Murray Saltzman (November 26, 1929 – January 5, 2010) was an American reform Jewish rabbi and civil rights leader.

==Biography==
Saltzman was born to a Russian-immigrant family in Brooklyn, New York, the youngest of three sons. After first enrolling in Syracuse University, Saltzman attended University of Cincinnati and studied to become a rabbi. He became ordained in 1956 at the Hebrew Union College-Jewish Institute of Religion.

Saltzman was an assistant rabbi at Congregation Emanu-El B'ne Jeshrun in Milwaukee, Wisconsin, rabbi of B'nai Abraham Synagogue in Hagerstown, Maryland, and rabbi at Temple Beth-El in Chappaqua, New York. He then spent eleven years as chief rabbi at Indianapolis Hebrew Congregation. From 1978 to 1996, he was chief rabbi at Baltimore Hebrew Congregation. After retiring to Florida, Saltzman became the part-time rabbi of Bat Yam Temple of the Islands Tzedakah in Sanibel, Florida.

A leader in both the Indianapolis and Baltimore communities, Saltzman appeared regularly as a co-host with William Hudnut on the Indianapolis public television program Focus on Faith, expanding religious education though the creation of Baltimore Hebrew Day School, and instituting several social justice programs in both cities.

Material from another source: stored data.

-- ==== Sys2Proof/Laws/PerInstr.lean ====
section
/-! SUPPORT. Statements about every instruction, one lemma a constructor. -/

namespace Sys2Proof.Laws.RoundTrip

/-- The decoder reads a well-formed instruction back from the bits that the encoder gives it, whatever bits follow; an
event has no encoding. -/
def Statement (i : Instr) : Prop :=
  i.wellFormed = true → (encode i).1 ≠ 0 → ∀ r, decodeBits ((encode i).2 + 2 ^ (encode i).1 * r) = .ok i
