/-- R219: a register exchange takes a from the participant at the source index within the exchange set, and a thread's own a
where the index names no participant. -/
def Obligations.Exchanges : Prop :=
  let get := fun (i : Instr) (len : Nat) (x : E64) (index : Nat → Word → Nat → Int) =>
    let l := laneE len x [extA x, extB x] true
    Delivers i l 4 (.v x.d) (fun _ _ => x.u = false) fun _ G j =>
      let set := G.exchSet j
      let k := index (j - set.1) (G.read l j (extB x)) set.2
      G.read l (if isCtl G.g.core = false ∧ 0 ≤ k ∧ k < set.2 ∧ set.1 + k.toNat ∈ G.active l then set.1 + k.toNat else j) (extA x)
  let at_ := fun (_ : Nat) (b : Word) (_ : Nat) => ((low32 b).toNat : Int)
  let flip := fun (r : Nat) (b : Word) (_ : Nat) => ((r ^^^ (low32 b).toNat : Nat) : Int)
  let step := fun (r : Nat) (b : Word) (_ : Nat) => r + (low32 b).toInt
  let rot := fun (r : Nat) (b : Word) (n : Nat) => (((r + (low32 b).toNat) % n : Nat) : Int)
  (∀ x, get (.xgetAt x) 4 (extD1 x) at_) ∧ (∀ x, get (.xgetAtL x) 8 x at_) ∧
  (∀ x, get (.xgetFlip x) 4 (extD1 x) flip) ∧ (∀ x, get (.xgetFlipL x) 8 x flip) ∧
  (∀ x, get (.xgetStep x) 4 (extD1 x) step) ∧ (∀ x, get (.xgetStepL x) 8 x step) ∧
  (∀ x, get (.xgetRot x) 4 (extD1 x) rot) ∧ ∀ x, get (.xgetRotL x) 8 x rot

/-- R224 and R233: a taken branch leaves the levels it jumps out of and goes to its target; where the condition does not
hold a thread goes on. -/
def Obligations.Branches : Prop :=
  let goes := fun (i : Instr) (l : LaneI) (ok : State → Grp → Prop) (target : State → Grp → Nat → Option Word) =>
    Moves i l ok fun s G j t =>
      match (if j ∈ G.active l then target s G j else none) with
      | some g => t.branch g
      | none => t.complete l.len
  (∀ x, goes (.bra x) { len := 4, h := x.h } (fun _ _ => True) fun _ G _ => some (G.g.pc + 2 * x.i.signExtend 64)) ∧
  (∀ x, goes (.braL x) { len := 8, h := x.h } (fun _ _ => True) fun _ G _ => some (G.g.pc + 2 * x.i.signExtend 64)) ∧
  (∀ x, let l : LaneI := { len := 4, h := x.h, rd := [.v x.a] }
    goes (.brx x) l (fun _ G => ∀ j ∈ G.active l, (G.read l j (.v x.a)).getLsbD 0 = false) fun _ G j => some (G.read l j (.v x.a))) ∧
  (∀ x, let a := src x.m.au x.r.a; let l : LaneI := { len := 8, h := x.r.h, rd := [a] }
    goes (.brxL x) l (fun _ G => ∀ j ∈ G.active l, (G.read l j a).getLsbD 0 = false) fun _ G j => some (G.read l j a)) ∧
  ∀ x, let l : LaneI := { len := 8, h := x.h, rd := [.v x.a] }
    goes (.balw x) l (fun _ _ => True) fun s G j =>
      let dest := (G.read l j (.v x.a)).toNat % 512
      if (s.core G.g.core).closed.getLsbD dest = true ∧ dest ≠ s.rank then some (G.g.pc + 2 * x.i.signExtend 64) else none

/-- R226 with at most four entries: a call pushes the address after it and jumps, a return pops the newest entry and goes
there as a taken branch does. -/
def Obligations.CallsAndReturns : Prop :=
  let calls := fun (i : Instr) (l : LaneI) (odd : Bool) (target : Grp → Nat → Word) =>
    Moves i l (fun _ G => ∀ j ∈ G.active l, (G.cs.thread j).depth < 4 ∧ (odd = true → (target G j).getLsbD 0 = false) ∧
        ¬ (0 < (G.cs.thread j).lopen ∧ (G.cs.thread j).pc + BitVec.ofNat 64 l.len = (G.cs.thread j).level.lend + 2)) fun _ G j t =>
      if j ∈ G.active l then
        { t with rs := (if t.rs.length = 4 then t.rs.drop 1 else t.rs) ++ [G.g.pc + BitVec.ofNat 64 l.len], depth := t.depth + 1
                 pc := target G j }
      else t.complete l.len
  (∀ x, calls (.call x) { len := 4, h := x.h } false fun G _ => G.g.pc + 2 * x.i.signExtend 64) ∧
  (∀ x, calls (.callL x) { len := 8, h := x.h } false fun G _ => G.g.pc + 2 * x.i.signExtend 64) ∧
  (∀ x, let l : LaneI := { len := 4, h := x.h, rd := [.v x.a] }; calls (.callx x) l true fun G j => G.read l j (.v x.a)) ∧
  (∀ x, let a := src x.m.au x.r.a; let l : LaneI := { len := 8, h := x.r.h, rd := [a] }
    calls (.callxL x) l true fun G j => G.read l j a) ∧
  ∀ x, let l : LaneI := { len := 4, h := x.h }
    Moves (.ret x) l (fun _ G => ∀ j ∈ G.active l, 0 < (G.cs.thread j).depth ∧ (G.cs.thread j).depth ≤ 4) fun _ G j t =>
      if j ∈ G.active l then Thread.branch { t with rs := t.rs.dropLast, depth := t.depth - 1 } (t.rs.getLastD 0) else t.complete 4

/-- R228 and R233: `exit` ends the threads whose guard is true, `yield` passes, `brk` leaves the innermost body. -/
def Obligations.ExitYieldBreak : Prop :=
  (∀ x s G, let l : LaneI := { len := 4, h := x.h }
    Runs s G l → ∃ t, exec (.exit x) s = .next t ∧ Ran s t G fun i a b => b = if i ∈ G.active l then a.exit else a.complete 4) ∧
  (∀ x s G, let l : LaneI := { len := 4, h := x.h }
    Runs s G l → ∃ t c, exec (.yield x) s = .next t ∧ Left s t G c ∧ (∀ i ∈ G.g.slots, c.thread i = (G.cs.thread i).complete 4) ∧
      (∀ i, i ∉ G.g.slots → c.thread i = G.cs.thread i) ∧
      { c with threads := [] } = { G.cs with threads := [], yieldUntil := if G.active l = [] then G.cs.yieldUntil else some (G.g.t + 64) }) ∧
  ∀ x, let l : LaneI := { len := 4, h := x.h }
    Moves (.brk x) l (fun _ G => ∀ j ∈ G.active l, (G.cs.thread j).inBody = true) fun _ G j t =>
      if j ∈ G.active l then t.brk else t.complete 4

Saltzman participated in many civil rights protests throughout the 1960s, marching with Martin Luther King Jr. on several occasions. In 1964, he was one of several rabbis arrested during the St. Augustine Movement protests in St. Augustine, Florida. The incident was the largest mass arrest of rabbis in history.

In 1975, Saltzman was appointed by President Gerald Ford to the U.S. Commission on Civil Rights. In 1983, Saltzman co-authored an op-ed column with fellow commissioners Mary Frances Berry and Blandina Ramirez in which the three accused President Ronald Reagan of treating the Commission as "lap dogs" rather than "watch dogs." In a controversial move, President Reagan fired all three commissioners. Berry and Ramirez successfully sued to return to the commission on the grounds that it was meant to be a nonpartisan entity. Saltzman chose not to be part of the suit.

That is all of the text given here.